Yesterday, we reported that court in the US has dismissed the fraud case against Woodberry, also known as Olalekan Ponle, was alleged to have used the alias, Mark Kain to perpetuate his alleged business email compromise scams.

However, after siphoning monies from accounts of his victims, the complaint said through the alias, Mark Kain, Woodberry used several mules to transfer the money which was then converted into Bitcoin and sent to him.

In the criminal complaint against him which was filed the U.S. Department of Justice, Woodberry aka Mark Kain allegedly defrauded his victims to the tune of $15.2 million.

The jury summed up the allegations against him to an eight-count charge of wire fraud, which violates section 1343 of the United States Codes.

However, on Monday, the United States government filed a motion through its attorney, John R. Lausch, requesting that the case against Mr Ponle should be dismissed without prejudice.

“Counsel for the government has spoken with counsel for the defendant and defendant’s counsel has no objection to this motion.

Respectfully submitted,” Mr Lausch stated.

He said it is in pursuant with Federal Rules of Criminal Procedure 48, which states that the government may, with leave of court, dismiss an indictment, information, or complaint.

Also, the government may not dismiss the prosecution during trial without the defendant’s consent.

A court order issued by Judge Robert W. Gettleman on Tuesday, said the government’s motion to dismiss complaint without prejudice was granted.

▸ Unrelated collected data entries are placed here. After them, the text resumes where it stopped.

/-- Nothing of a stack is left in any cache or directory. -/
def forgetStack (s : State) (d : DieId) : State :=
  { s with coh := { s.coh with
      l1 := s.coh.l1.filter (fun x => lineHome x.line != d), streams := s.coh.streams.filter (fun x => lineHome x.line != d)
      home := s.coh.home.filter (fun x => lineHome x.line != d), proxy := s.coh.proxy.filter (fun x => lineHome x.line != d)
      sent := s.coh.sent.filter (fun m => m.dst != d), delayed := s.coh.delayed.filter (fun p => lineHome p.1 != d) } }

/-- The plinth of a die fails (R383): every frame of its stack is lost, and the die is offline. -/
def failPlinth (s : State) (d : DieId) : State :=
  let s1 := setDie (forgetStack s d) d { dieRec s d with plinth := false, state := 4, lostpg := true }
  { s1 with kiln := { s1.kiln with lost := s1.kiln.lost ++ ownedFrames s d } }

/-- Where a die that has left the full state goes: memory-only while its plinth works; offline with its frames lost otherwise. -/
def afterFailure (s : State) (d : DieId) : State :=
  let s1 := setDie s d { dieRec s d with state := 3, images := [], unanswered := [] }
  if (dieRec s d).plinth then s1 else failPlinth s1 d

/-- A die leaves the full state. -/
def failDie (s : State) (d : DieId) : State :=
  let s1 := markDown s d
  let s2 := (s1.sched.launches.filter (fun l => l.dies.contains d)).foldl (fun s l => failLaunch s l.id 8 0) s1
  let s3 := (s2.sched.commands.filter (fun c => c.die == d)).foldl abandonCommand s2
  let s4 := ((boxes s3).filter (fun b => dieOf b.hart.id == d)).foldl endHart s3
  let s5 := afterFailure s4 d
  logEvent { s5 with kiln := { s5.kiln with failedDies := s5.kiln.failedDies ||| BitVec.ofNat 8 (2 ^ d.toNat), replace := true } } .retirement

/-- A die fails: one in the full state leaves it; one that is memory-only has only its plinth left to fail. -/
def execDieFailure (d : DieId) (s : State) : Result :=
  if dieFull s d then .next (failDie s d) else if (dieRec s d).state == 3 then .next (failPlinth s d) else .next s

/-! ## Retirement of lane groups and cores (R396) -/

/-- A core's groups retired; groups that are still due after that keep it draining. -/
def CoreRec.retire (r : CoreRec) (mask : BitVec 8) : CoreRec :=
  let due := r.due &&& ~~~(r.lgmask ||| mask)
  { r with lgmask := r.lgmask ||| mask, due := due, draining := r.draining && due != 0, overdue := r.overdue && due != 0 }

/-- A core's groups retired at once. -/
def retireGroups (s : State) (d : DieId) (c : CoreId) (mask : BitVec 8) : State :=
  let s1 := setCore s ((coreRec s d c).retire mask)
  logEvent { s1 with kiln := { s1.kiln with replace := true } } .retirement

/-- Whether an empty core could take a crew with some need (R339, R356). -/
def couldTake (s : State) (d : DieId) (n : Need) (c : CoreId) : Bool :=
  let w := workingGroups (coreRec s d c)
  n.harts ≤ min 4 w && n.stash ≤ 16 && n.accs ≤ 32 && n.groups ≤ w && n.banks ≤ bankLimit s d

/-- Whether some crew of a launch can be placed on no core of its die. -/
def unplaceable (s : State) (l : Launch) : Bool :=
  l.failed.isNone
    && (l.dies.any (fun d => placedOn l d < (headerOf l.record).crews && !allCores.any (couldTake s d (needNew l)))
        || s.sched.crews.any (fun w => w.launch == l.id && w.waiting && !allCores.any (couldTake s w.die (needAgain s w))))

/-- Launches that retirement has left without a core end with cause 11 (R341, R356). -/
def failUnplaceable (s : State) : State := (s.sched.launches.filter (unplaceable s)).foldl (fun s l => failLaunch s l.id 11 0) s

/-- A die with 32 or more cores retired leaves the full state (R395). -/
def checkDie (s : State) (d : DieId) : State :=
  if 32 ≤ (s.cores.filter (fun c => c.die == d && c.lgmask == 0xFF)).length then reportDie s d else s

/-- The kiln controller marks a core draining. -/
def startDrain (s : State) (d : DieId) (c : CoreId) (mask : BitVec 8) : State :=
  let r := coreRec s d c
  setCore s { r with draining := true, due := r.due ||| mask }

/-- A supervisor hart that stands on a core starts again on another, if one has room. -/
def moveSupervisor (s : State) (d : DieId) (c : CoreId) : State :=
  match (boxes s).find? (fun b => b.hart.supervisor && dieOf b.hart.id == d && coreOf b.hart.id == c), supervisorSlot s d with
  | some b, some h => addHart (endHart s b) (supervisorBox d h)
  | _, _ => s

/-- The crews on a core that can be pre-empted now: the image pools have a free slot for each of their harts (R346). -/
def drainVictims (s : State) (d : DieId) (c : CoreId) : List Crew :=
  s.sched.crews.filter (fun x => x.die == d && x.core == c && stoppable s x && poolsHold s [x])

/-- One crew of a core pre-empted, where the pools still hold it; one under the armature takes its launch with it (R38). -/
def drainCrew (s : State) (x : Crew) : State := if poolsHold s [x] then (wholeVictims s [x]).foldl preempt s else s

/-- After a second the crews still on a draining core are pre-empted, each as soon as the pools hold it, and a supervisor hart starts again
elsewhere. -/
def execDrainTimeout (d : DieId) (c : CoreId) (s : State) : Result :=
  let r := coreRec s d c
  if r.draining then
    let s1 := setCore s { r with overdue := true }
    .next (moveSupervisor ((drainVictims s1 d c).foldl drainCrew s1) d c)
  else .next s

/-- Whether a core holds no hart. -/
def coreEmpty (s : State) (d : DieId) (c : CoreId) : Bool := (coreHarts s d c).isEmpty

/-- An empty draining core's retirement byte is updated. -/
def execCoreRetirement (d : DieId) (c : CoreId) (s : State) : Result :=
  let r := coreRec s d c
  if r.draining && coreEmpty s d c then .next (checkDie (failUnplaceable (retireGroups s d c r.due)) d) else .next s

/-! ## Rejoining (R383) -/

/-- A retrained compute die rejoins with its failed groups and cores retired; like the first die that joins it brings the module to stage 3 (R387). -/
def execDieRejoin (d : DieId) (failed : List (CoreId × BitVec 8)) (s : State) : Result :=
  if (s.kiln.stage == 2 || s.kiln.stage == 3) && (dieRec s d).state == 3 && (dieRec s d).plinth then
    let s1 := enterFull (failed.foldl (fun s p => retireGroups s d p.1 p.2) s) d
    .next (checkDie { s1 with kiln := { s1.kiln with stage := 3 } } d)
  else .next s

/-! ## Moving frames (R383, R397) -/

/-- Whether a frame is free: below the region of a working stack, and unassigned. -/
def frameFree (s : State) (f : Nat) : Bool :=
  frameThere s (65536 * f) && ownerOf s f == 0x7F && ((dieRec s (homeDieOf (65536 * f))).state == 2 || (dieRec s (homeDieOf (65536 * f))).state == 3)

/-- One tile copied through L2; a poisoned source leaves the new tile clear. -/
def moveTile (s : State) (t u : Nat) : State × Bool :=
  let s1 := fillTile s t
  if (List.range 16).any (fun i => (poisonOf s1 (16 * t + i)).isSome) then (clearTiles s1 u 1, false)
  else
    let v := gatherCells 11 (2048 * t) (s1.mem.filter (fun c => 2048 * t ≤ c.1 && c.1 < 2048 * t + 2048))
    let s2 := (List.range 16).foldl (fun s i => touchStoreAll s (16 * u + i)) s1
    (setMem s2 (s2.mem.put 11 (2048 * u) v), true)

/-- A tenant has a key on a die before anything of it is sealed there. -/
def haveKey (s : State) (d : DieId) (tenant : Nat) : State := if (newerSlot s d tenant).isSome then s else generateKey s d tenant false

/-- The frames of a stack below its metadata region. -/
def stackFrames (d : DieId) : List Nat := (List.range (regionStart / 65536)).map (stackFrame d + ·)

/-- Some free frame that is none of a list, on the stack of frame f first, and then on the others but that of a die in `off`. -/
def someFree (s : State) (f : Nat) (not : List Nat) (off : List DieId := []) : Option Nat :=
  (homeDieOf (65536 * f) :: allDies.filter (!off.contains ·)).findSome? (fun e => (stackFrames e).find? (fun g => !not.contains g && frameFree s g))

/-- The 8,192 level-2 leaves that stand for a 512 MiB leaf, as the number that a table of them holds. -/
def splitTable (pte : Word) : Nat := leNat ((List.range 8192).flatMap (fun i => leBytes 8 (pte.toNat + 65536 * i)))

/-- A 512 MiB leaf replaced by a table, in a frame of tenant 0, of the leaves that say the same. -/
def splitLeaf (s : State) (x : Mapping) (table : Nat) : State :=
  let s1 := setOwners (haveKey s (homeDieOf (65536 * table)) 0) table 1 0
  let s2 := (List.range 512).foldl (fun s i => touchStoreAll s (512 * table + i)) s1
  setEntry (shootMapping (setMem s2 (s2.mem.writeNat (65536 * table) 65536 (splitTable x.leaf.pte))) x) x.entry (BitVec.ofNat 64 (65536 * table + 1))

“Without objection the complaint against defendant Ponle is dismissed without prejudice. Motion presentment hearing set for 7/23/2020 is stricken,” Mr Gettleman ruled.

When a case is dismissed with prejudice, it is over and done with, once and for all, and can’t be brought back to court.

However, when it is dismissed without prejudice, like in the case of Mr Ponle, the dismissal is temporary as the prosecutor can refile the case within a certain period of time.

The probable causes of dismissal range from unavailability of sufficient evidence, an improper criminal complaint or charging document, to loss of evidence necessary to prove the defendant committed the crime.

However, this does not mean Woodberry is free. What it means is that the prosecution could be filing another case in another jurisdiction against Woodberry because of the alleged location where his victims are. Moreover, things are still unclear how his travails will turn out. However, it does not mean Woodberry will be released anytime soon.